**Assignment:** Reproduce, from the lines below, exactly the stretch that begins at the line containing "def wall (a" and ends at the line containing "technicianKey := 0x22222222", both included.

★ ★ ★ ★ ★

-- ==== Sys2Proof/Tests/Slice0.lean ====
section
/-! SUPPORT. Small tests: ill-formed commands are refused by the well-formedness check; worked examples of the
manual; and, for every obligation with hypotheses, a state and operands that meet them, clause by clause. -/

namespace Sys2Proof.Tests
open Sys2Proof Sys2Proof.Machine

/-! ## Well-formedness: one ill-formed term for each check -/

theorem test_wf_request : Instr.wellFormed (.key ⟨11, 0, [1, 0]⟩) = true := by decide
theorem test_wf_station_zero : Instr.wellFormed (.key ⟨0, 0, [1, 0]⟩) = false := by decide
theorem test_wf_station_high : Instr.wellFormed (.read ⟨32, 0, [1]⟩) = false := by decide
theorem test_wf_series_long : Instr.wellFormed (.setLimit ⟨11, 0, List.replicate 56 0⟩) = false := by decide
theorem test_wf_known_code : Instr.wellFormed (.unknownRequestCode (some 22) ⟨11, 0, [1]⟩) = false := by decide
theorem test_wf_code_without_data : Instr.wellFormed (.unknownRequestCode none ⟨11, 0, [1]⟩) = false := by decide
theorem test_wf_frame_long : Instr.wellFormed (.pump ⟨0x80, List.replicate 8 0⟩) = false := by decide
theorem test_wf_fragment_station : Instr.wellFormed (.requestFragment 40 ⟨0x80, []⟩) = false := by decide
theorem test_wf_fragment_frame : Instr.wellFormed (.requestFragment 4 ⟨0x80, List.replicate 8 0⟩) = false := by decide
theorem test_wf_ext_cut_station : Instr.wellFormed (.extCut 0 ⟨0x80, [1]⟩) = false := by decide
theorem test_wf_topic : Instr.wellFormed (.topicClash 2048) = false := by decide
theorem test_wf_entry : Instr.wellFormed (.staleLimitPassed 40) = false := by decide
theorem test_wf_sequence_zero : Instr.wellFormed (.overrideTimerExpiry 0) = false := by decide
theorem test_wf_sequence_high : Instr.wellFormed (.overrideTimerExpiry 65536) = false := by decide
theorem test_wf_grant_station : Instr.wellFormed (.grantExpiry 32) = false := by decide

/-! ## Worked examples of the manual -/

def bucketPoints : List Int := [3000, 1000, -1200, -3500, -5900, -8300, -10600, -12800, -14900]
def bucketTable : DescConfig := ⟨0, 9, 1200, 250, 0⟩

/-- The lookups of the BUCKET example (1.5). -/
theorem test_bucket_lookups :
    [2030, 1333, 1451, 3200, 3201, 1000].map (lookup bucketPoints bucketTable)
      = [(-4268, false), (1936, false), (991, false), (-14900, false), (-14900, true), (3000, true)] := by
  decide

/-- The one solve of 1.4. -/
theorem test_one_solve :
    let p := solved PoseUnit.atStart.pose ⟨600, 2400, 8000, 3800, 2100⟩ 3000 (-9000) (-4268) 150 200 0 0
    (p.reach, p.tip, p.top, p.tipAngle) = (8999, 1280, 6580, -10118) := by
  decide +kernel

/-- A state with a slew angle, a slew rate and a SLEW_STOP output. -/
def slewing (angle : Nat) (rate stopDistance : Int) : State :=
  { State.reset with pose := {
      PoseUnit.atStart with
      pose := { PoseUnit.atStart.pose with slewAngle := BitVec.ofNat 16 angle, slewRate := rate }
      descriptors := [.atStart ⟨0, 2, 0, 1, 0⟩,
        { Descriptor.atStart ⟨0, 2, 0, 1, 0⟩ with held := some stopDistance }] } }

def ccwStop : LimitConfig := ⟨.slewCcwStop, 3000, 1820, .stop, MotionSet.slewLeft, none, .supervisor, .follow⟩

/-- The slew clearances of 2.2. -/
theorem test_slew_clearances :
    [slewing 62000 150 2900, slewing 64000 150 2900, slewing 64800 250 5300, slewing 1000 0 0,
      slewing 35000 0 0].map (fun s => ((predictedStop s).toNat, clearance s ccwStop, actualClearance s ccwStop))
      = [(64900, 3636, 6536), (1364, 1636, 4536), (4564, -1564, 3736), (1000, 2000, 2000),
         (35000, -32000, -32000)] := by
  decide

/-- The clock's carries (R109). -/
theorem test_century_end : nextSecond ⟨59, 59, 23, 4, 31, 12, 2099⟩ = ⟨0, 0, 0, 5, 1, 1, 2000⟩ := by decide
theorem test_leap_day : nextSecond ⟨59, 59, 23, 6, 28, 2, 2096⟩ = ⟨0, 0, 0, 0, 29, 2, 2096⟩ := by decide

/-- Byte 0 of a frame (R194): counter in the low nibble, frame number, last mark. -/
theorem test_header : headerByte 5 2 true = 0xA5 ∧ headerByte 15 0 false = 0x0F := by decide

/-! ## A state in Running -/

def fresh (topic station : Nat) (r : Role) (p : Payload) : SubEntry :=
  ⟨⟨topic, station, r, 200, 1000⟩, some p, some 5, 900, .fresh, 3, 0, none, none, none⟩

def requestEntry11 : SubEntry :=
  ⟨⟨120, 11, .request, 0, 0⟩, none, some 5, 0, .never, 0, 0, none, none, none⟩

def limitEntry (c : LimitConfig) (st : LimitState) : LimitEntry := ⟨c, st, false, none, none, none⟩

def wall (a : LimitAction) : LimitConfig := ⟨.reachWall, 9000, 500, a, 9, none, .supervisor, .follow⟩

def pressureItem : ServiceItem :=
  ⟨⟨4101, .important, some 0, 500, 25, 50, 180, 14, 7, none⟩, some (.time 10 0), none, .due, .ok, false, none⟩

/-- Running, station 17: every graded entry Fresh, station 11 a Technician, three limit entries, one Confirmed
record of entry 0, a segment of grade, the clock set. -/
def base : State := { State.reset with
  now := 1000
  power := .running
  station := 17
  pins := ⟨true, 17, true⟩
  imageGood := true
  config := { ImageFields.blank with
    pool := bucketPoints ++ [0, 1000, 3000] ++ [1400, 900]
    fineBand := 50
    digThreshold := 180
    economy := ⟨1900, 1700, 1500, 450, 380, 200, 220, 100, 850, 4, 600⟩
    supervisorKey := 0x11111111
    technicianKey := 0x22222222 }
  topics := [fresh 100 1 .boomPos (.boomPos 3000), fresh 101 2 .armPos (.armPos (-9000)),
    fresh 102 3 .bucketLink (.bucketLink 2030), fresh 103 4 .slewPos (.slewPos 0 0),
    fresh 104 5 .chassisTilt (.chassisTilt 0 0), fresh 110 6 .engineRun (.engineRun true 1700),
    fresh 111 6 .engineFuel (.engineFuel 1800), fresh 112 6 .coolant (.coolant 20),
    fresh 113 7 .pump (.pump 200), fresh 114 8 .pilot (.pilot 0 false),
    fresh 115 14 .valveCut (.valveCut 3 8), fresh 116 22 .extCut (.extCut 0),
    fresh 117 9 .timeSync (.timeSync .origin), requestEntry11]
  bus := { Biu.atStart with
    topics := ⟨some 10, some 20, some 21, some 22, some 23, some 30, some 29, none, none, none⟩ }
  pose := { PoseUnit.atStart with
    pose := ⟨8999, 1280, 6580, 0, 0, -10118, .valid, 7⟩
    descriptors := [.atStart bucketTable, .atStart ⟨9, 3, 0, 250, 500⟩, .atStart ⟨12, 2, -40, 60, 800⟩] }
  limits := [limitEntry (wall .stop) .breach, limitEntry (wall .warn) .disabled,
    { limitEntry { wall .slow with latch := .latched } .clear with warning := true }]
  intervention := { InterventionUnit.atStart with
    list := [⟨1, .limitStop, some 0, .breach, 8, ⟨0, 0, 0, .valid⟩, .confirmed, false, false, none, false⟩]
    lastSeq := 1
    cutSet := 8
    demandSeq := 3 }
  guidance := { GuidanceUnit.atStart with
    profile := [some ⟨0, 2000, 0, 0⟩] ++ List.replicate 7 none }
  economy := { EconomyUnit.atStart with state := .held }
  time := { TimeBase.atBatteryConnect with clock := ⟨0, 0, 12, 3, 14, 5, 2031⟩, unsetCause := none }
  service := { ServiceUnit.atStart with items := [some pressureItem] ++ List.replicate 23 none }
  access := [⟨some 11, some .technician, some 600000, 0, none⟩, .empty, .empty, .empty] }

/-- The outcome is a next state that `p` holds of. -/
def leaves (p : State → Bool) : Host.Outcome State Fault Refusal → Bool
  | .next t => p t
  | _ => false

/-- A request of station 11 with a new counter. -/
def req (args : List Byte) : Request := ⟨11, 6, 1 :: args⟩

/-- A single frame with the next counter. -/
def frame (data : List Byte) : Frame := ⟨0x86, data⟩

/-- Base outside Hold and Limp with no record. -/
def clearList : State :=
  { base with intervention := .atStart, economy := { base.economy with state := .working } }

def held : State :=
  { base with
    intervention := { base.intervention with supervision := .hold, cutSet := 0xFF, confirmed := false }
    economy := { base.economy with state := .forced }
    pins := ⟨true, 17, false⟩ }

/-! ## Witnesses: steps and laws -/

theorem test_witness_StepRunsFrontCommand :
    { base with pending := [.keyOff] }.pending = .keyOff :: [] := by decide

theorem test_witness_EmptyQueueTicks :
    base.pending = [] ∧ base.power ≠ .off ∧ base.time.stopped = false := by decide

/-- The laws hold of a state that a frame changes, and that a step leaves for a next state. -/
theorem test_witness_laws :
    (cutoutLaw base = true ∧ demandLaw base = true ∧ idleLaw base = true ∧ sequenceLaw base = true
      ∧ ringLaw base = true ∧ faultLaw base = true ∧ unenteredLaw base = true ∧ imageLaw base = true
      ∧ clockLaw base = true ∧ meterLaw base = true)
      ∧ ∃ t, step { base with pending := [.valveCut (frame [3, 0])] } = .next t := ⟨by decide, _, rfl⟩

theorem test_witness_MetersNeverDecrease :
    (meterLaw base = true ∧ base.power = .running)
      ∧ (meterLaw { base with power := .limp } = true ∧ base.restart = none ∧ base.meter.keyOffTaken = false) := by
  decide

★ ★ ★ ★ ★

**Solved exercise:**
def wall (a : LimitAction) : LimitConfig := ⟨.reachWall, 9000, 500, a, 9, none, .supervisor, .follow⟩

def pressureItem : ServiceItem :=
  ⟨⟨4101, .important, some 0, 500, 25, 50, 180, 14, 7, none⟩, some (.time 10 0), none, .due, .ok, false, none⟩

/-- Running, station 17: every graded entry Fresh, station 11 a Technician, three limit entries, one Confirmed
record of entry 0, a segment of grade, the clock set. -/
def base : State := { State.reset with
  now := 1000
  power := .running
  station := 17
  pins := ⟨true, 17, true⟩
  imageGood := true
  config := { ImageFields.blank with
    pool := bucketPoints ++ [0, 1000, 3000] ++ [1400, 900]
    fineBand := 50
    digThreshold := 180
    economy := ⟨1900, 1700, 1500, 450, 380, 200, 220, 100, 850, 4, 600⟩
    supervisorKey := 0x11111111
    technicianKey := 0x22222222 }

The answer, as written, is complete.